We found the IP address of the victim machine using the arp-scan tool and looked for a MAC address starting with 08:... This MAC address is assigned to the virtual machines.

Next, we conducted a scan using NMAP to identify open ports.

As a result, we observed that ports 22 (SSH) and 80 (HTTP) are open. Inside the web, we can see the following:

If we click on any link, we notice that it doesn't load because it's a domain that our local machine is not aware of.

So, we are going to edit the /etc/hosts file and add this domain with its corresponding IP:

sudo nano /etc/hosts

Now, upon entering the victim machine's IP address again in Firefox, we see a website with an improved appearance.

Upon entering 'Hello world!', we encounter a user and a comment.

As we have seen earlier, the website is built with WordPress. So, let's use the wpscan tool to gather more information. Using this tool, we can confirm the existence of the user 'smart_ass'.

Enumerating users:

wpscan --url http://beloved/ -e u

Now, with the following command, we will enumerate the WordPress plugins used by this website:

wpscan --url http://beloved/ --plugins-detection aggressive -t 50 --api-token='YOUR_API'

As a result, we can observe a plugin called wpDiscuz with an old version that is vulnerable.

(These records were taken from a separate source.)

/-! ## After a change of a bar -/

@[simp] theorem State.modBar_pending (s : State) (n : Fin 32) (f : Bar → Bar) : (s.modBar n f).pending = s.pending := rfl
@[simp] theorem State.modBar_fresh (s : State) (n : Fin 32) (f : Bar → Bar) : (s.modBar n f).fresh = s.fresh := rfl
@[simp] theorem State.modBar_resp (s : State) (n : Fin 32) (f : Bar → Bar) : (s.modBar n f).resp = s.resp := rfl
@[simp] theorem State.modBar_linkOut (s : State) (n : Fin 32) (f : Bar → Bar) : (s.modBar n f).linkOut = s.linkOut := rfl
@[simp] theorem State.modBar_now (s : State) (n : Fin 32) (f : Bar → Bar) : (s.modBar n f).now = s.now := rfl
@[simp] theorem State.modBar_regs (s : State) (n : Fin 32) (f : Bar → Bar) : (s.modBar n f).regs = s.regs := rfl
@[simp] theorem State.modBar_snaps (s : State) (n : Fin 32) (f : Bar → Bar) : (s.modBar n f).snaps = s.snaps := rfl
@[simp] theorem State.modBar_mem (s : State) (n : Fin 32) (f : Bar → Bar) : (s.modBar n f).mem = s.mem := rfl
@[simp] theorem State.modBar_ceBad (s : State) (n : Fin 32) (f : Bar → Bar) : (s.modBar n f).ceBad = s.ceBad := rfl
@[simp] theorem State.modBar_ueBad (s : State) (n : Fin 32) (f : Bar → Bar) : (s.modBar n f).ueBad = s.ueBad := rfl
@[simp] theorem State.modBar_vlogLast (s : State) (n : Fin 32) (f : Bar → Bar) : (s.modBar n f).vlogLast = s.vlogLast := rfl
@[simp] theorem State.modBar_vlogK (s : State) (n : Fin 32) (f : Bar → Bar) : (s.modBar n f).vlogK = s.vlogK := rfl
@[simp] theorem State.modBar_seqRun (s : State) (n : Fin 32) (f : Bar → Bar) : (s.modBar n f).seqRun = s.seqRun := rfl
@[simp] theorem State.modBar_grid (s : State) (n : Fin 32) (f : Bar → Bar) : (s.modBar n f).grid = s.grid := rfl
@[simp] theorem State.modBar_pos (s : State) (n : Fin 32) (f : Bar → Bar) : (s.modBar n f).pos = s.pos := rfl
@[simp] theorem State.modBar_xpt (s : State) (n : Fin 32) (f : Bar → Bar) : (s.modBar n f).xpt = s.xpt := rfl
@[simp] theorem State.modBar_hkillLow (s : State) (n : Fin 32) (f : Bar → Bar) : (s.modBar n f).hkillLow = s.hkillLow := rfl
@[simp] theorem State.modBar_graceSince (s : State) (n : Fin 32) (f : Bar → Bar) : (s.modBar n f).graceSince = s.graceSince := rfl
@[simp] theorem State.modBar_graceMet (s : State) (n : Fin 32) (f : Bar → Bar) : (s.modBar n f).graceMet = s.graceMet := rfl
@[simp] theorem State.modBar_thm (s : State) (n : Fin 32) (f : Bar → Bar) : (s.modBar n f).thm = s.thm := rfl
@[simp] theorem State.modBar_cal (s : State) (n : Fin 32) (f : Bar → Bar) : (s.modBar n f).cal = s.cal := rfl
@[simp] theorem State.modBar_ins (s : State) (n : Fin 32) (f : Bar → Bar) : (s.modBar n f).ins = s.ins := rfl
@[simp] theorem State.modBar_pairs (s : State) (n : Fin 32) (f : Bar → Bar) : (s.modBar n f).pairs = s.pairs := rfl
@[simp] theorem State.modBar_banks (s : State) (n : Fin 32) (f : Bar → Bar) : (s.modBar n f).banks = s.banks := rfl
@[simp] theorem State.modBar_wipe (s : State) (n : Fin 32) (f : Bar → Bar) : (s.modBar n f).wipe = s.wipe := rfl
@[simp] theorem State.modBar_boot (s : State) (n : Fin 32) (f : Bar → Bar) : (s.modBar n f).boot = s.boot := rfl
@[simp] theorem State.modBar_dma (s : State) (n : Fin 32) (f : Bar → Bar) : (s.modBar n f).dma = s.dma := rfl
@[simp] theorem State.modBar_dmaTurn (s : State) (n : Fin 32) (f : Bar → Bar) : (s.modBar n f).dmaTurn = s.dmaTurn := rfl
@[simp] theorem State.modBar_otp (s : State) (n : Fin 32) (f : Bar → Bar) : (s.modBar n f).otp = s.otp := rfl
@[simp] theorem State.modBar_power (s : State) (n : Fin 32) (f : Bar → Bar) : (s.modBar n f).power = s.power := rfl
@[simp] theorem State.modBar_clk (s : State) (n : Fin 32) (f : Bar → Bar) : (s.modBar n f).clk = s.clk := rfl
@[simp] theorem State.modBar_hl (s : State) (n : Fin 32) (f : Bar → Bar) : (s.modBar n f).hl = s.hl := rfl
@[simp] theorem State.modBar_mgt (s : State) (n : Fin 32) (f : Bar → Bar) : (s.modBar n f).mgt = s.mgt := rfl
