-- ==== Sys2Proof/Laws/Keeps/Axis.lean ====
section
/-!
SUPPORT. What every operation of Machine/Axis.lean keeps (Laws/Keeps.lean).
-/

namespace Sys2Proof.Machine

theorem State.setC_keeps {s t : State} (h : Keeps s t) (c : Int) :
    Keeps s (State.setC t c) := by
  unfold State.setC
  repeat' first
    | with_reducible assumption
    | ((fail_if_no_progress extract_lets +onlyGivenNames x); clear_value x)
    | with_reducible refine Keeps.mk' ?_

theorem State.axisAdd_keeps {s t : State} (h : Keeps s t) (x0 : Int) :
    Keeps s (State.axisAdd t x0) := by
  unfold State.axisAdd
  repeat' first
    | with_reducible assumption
    | with_reducible apply State.setCause_keeps
    | with_reducible apply State.bump_keeps
    | with_reducible apply State.setC_keeps
    | ((fail_if_no_progress extract_lets +onlyGivenNames x); clear_value x)
    | with_reducible refine Keeps.ite ?_ ?_

theorem State.setChan_keeps {s t : State} (h : Keeps s t) (c : Fin 5) (x0 : Chan) :
    Keeps s (State.setChan t c x0) := by
  unfold State.setChan
  repeat' first
    | with_reducible assumption
    | ((fail_if_no_progress extract_lets +onlyGivenNames x); clear_value x)
    | with_reducible refine Keeps.mk' ?_

theorem State.modChan_keeps {s t : State} (h : Keeps s t) (c : Fin 5) (f : Chan → Chan) :
    Keeps s (State.modChan t c f) := by
  unfold State.modChan
  repeat' first
    | with_reducible assumption
    | with_reducible apply State.setChan_keeps

theorem State.settlePP_keeps {s t : State} (h : Keeps s t)  :
    Keeps s (State.settlePP t) := by
  unfold State.settlePP
  repeat' first
    | with_reducible assumption
    | with_reducible apply State.setCause_keeps
    | with_reducible apply State.bump_keeps
    | ((fail_if_no_progress extract_lets +onlyGivenNames x); refine (fun (hx : Keeps s x) => ?_) ?_; on_goal 2 => unfold x; on_goal 1 => clear_value x)
    | ((fail_if_no_progress extract_lets +onlyGivenNames x); clear_value x)
    | with_reducible refine Keeps.ite ?_ ?_
    | with_reducible refine Keeps.mk' ?_

theorem State.watchValid_keeps {s t : State} (h : Keeps s t) (f : State → State) (hf : ∀ x, Keeps s x → Keeps s (f x)) :
    Keeps s (State.watchValid f t) := by
  unfold State.watchValid
  repeat' first
    | with_reducible assumption
    | with_reducible apply hf
    | with_reducible apply State.setCauseIf_keeps

theorem State.withPP_keeps {s t : State} (h : Keeps s t) (f : State → State) (hf : ∀ x, Keeps s x → Keeps s (f x)) :
    Keeps s (State.withPP f t) := by
  unfold State.withPP
  repeat' first
    | with_reducible assumption
    | with_reducible apply hf
    | with_reducible apply State.settlePP_keeps

end Sys2Proof.Machine
end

I go to Metasploit and find that it has an exploit that we can use for Remote Code Execution (RCE).

And we execute it with the run or exploit command, and now we would be inside:

Now we use the 'shell' command to create a shell. And we configure the TTY.

When navigating to the /var/www directory, we can observe the bash_history and see some commands.

Later, upon entering sudo -l, we see that we can execute the nokogiri binary as the beloved user.

So, I decide to copy and execute the command I saw in the bash_history, and an Interactive Ruby (IRB) session opens.

So, we can execute commands with the following structure:

system 'COMAND'

So, I execute a command to create the shell for beloved, and there you go, we are now the beloved user.

system '/bin/bash'

And we obtain the user flag:

For the next privilege escalation, we will use pspy64, which is a program that monitors the processes occurring on the machine.

Now, let's transfer pspy64 from our local machine to the victim machine by creating a web server with Python on port 8080.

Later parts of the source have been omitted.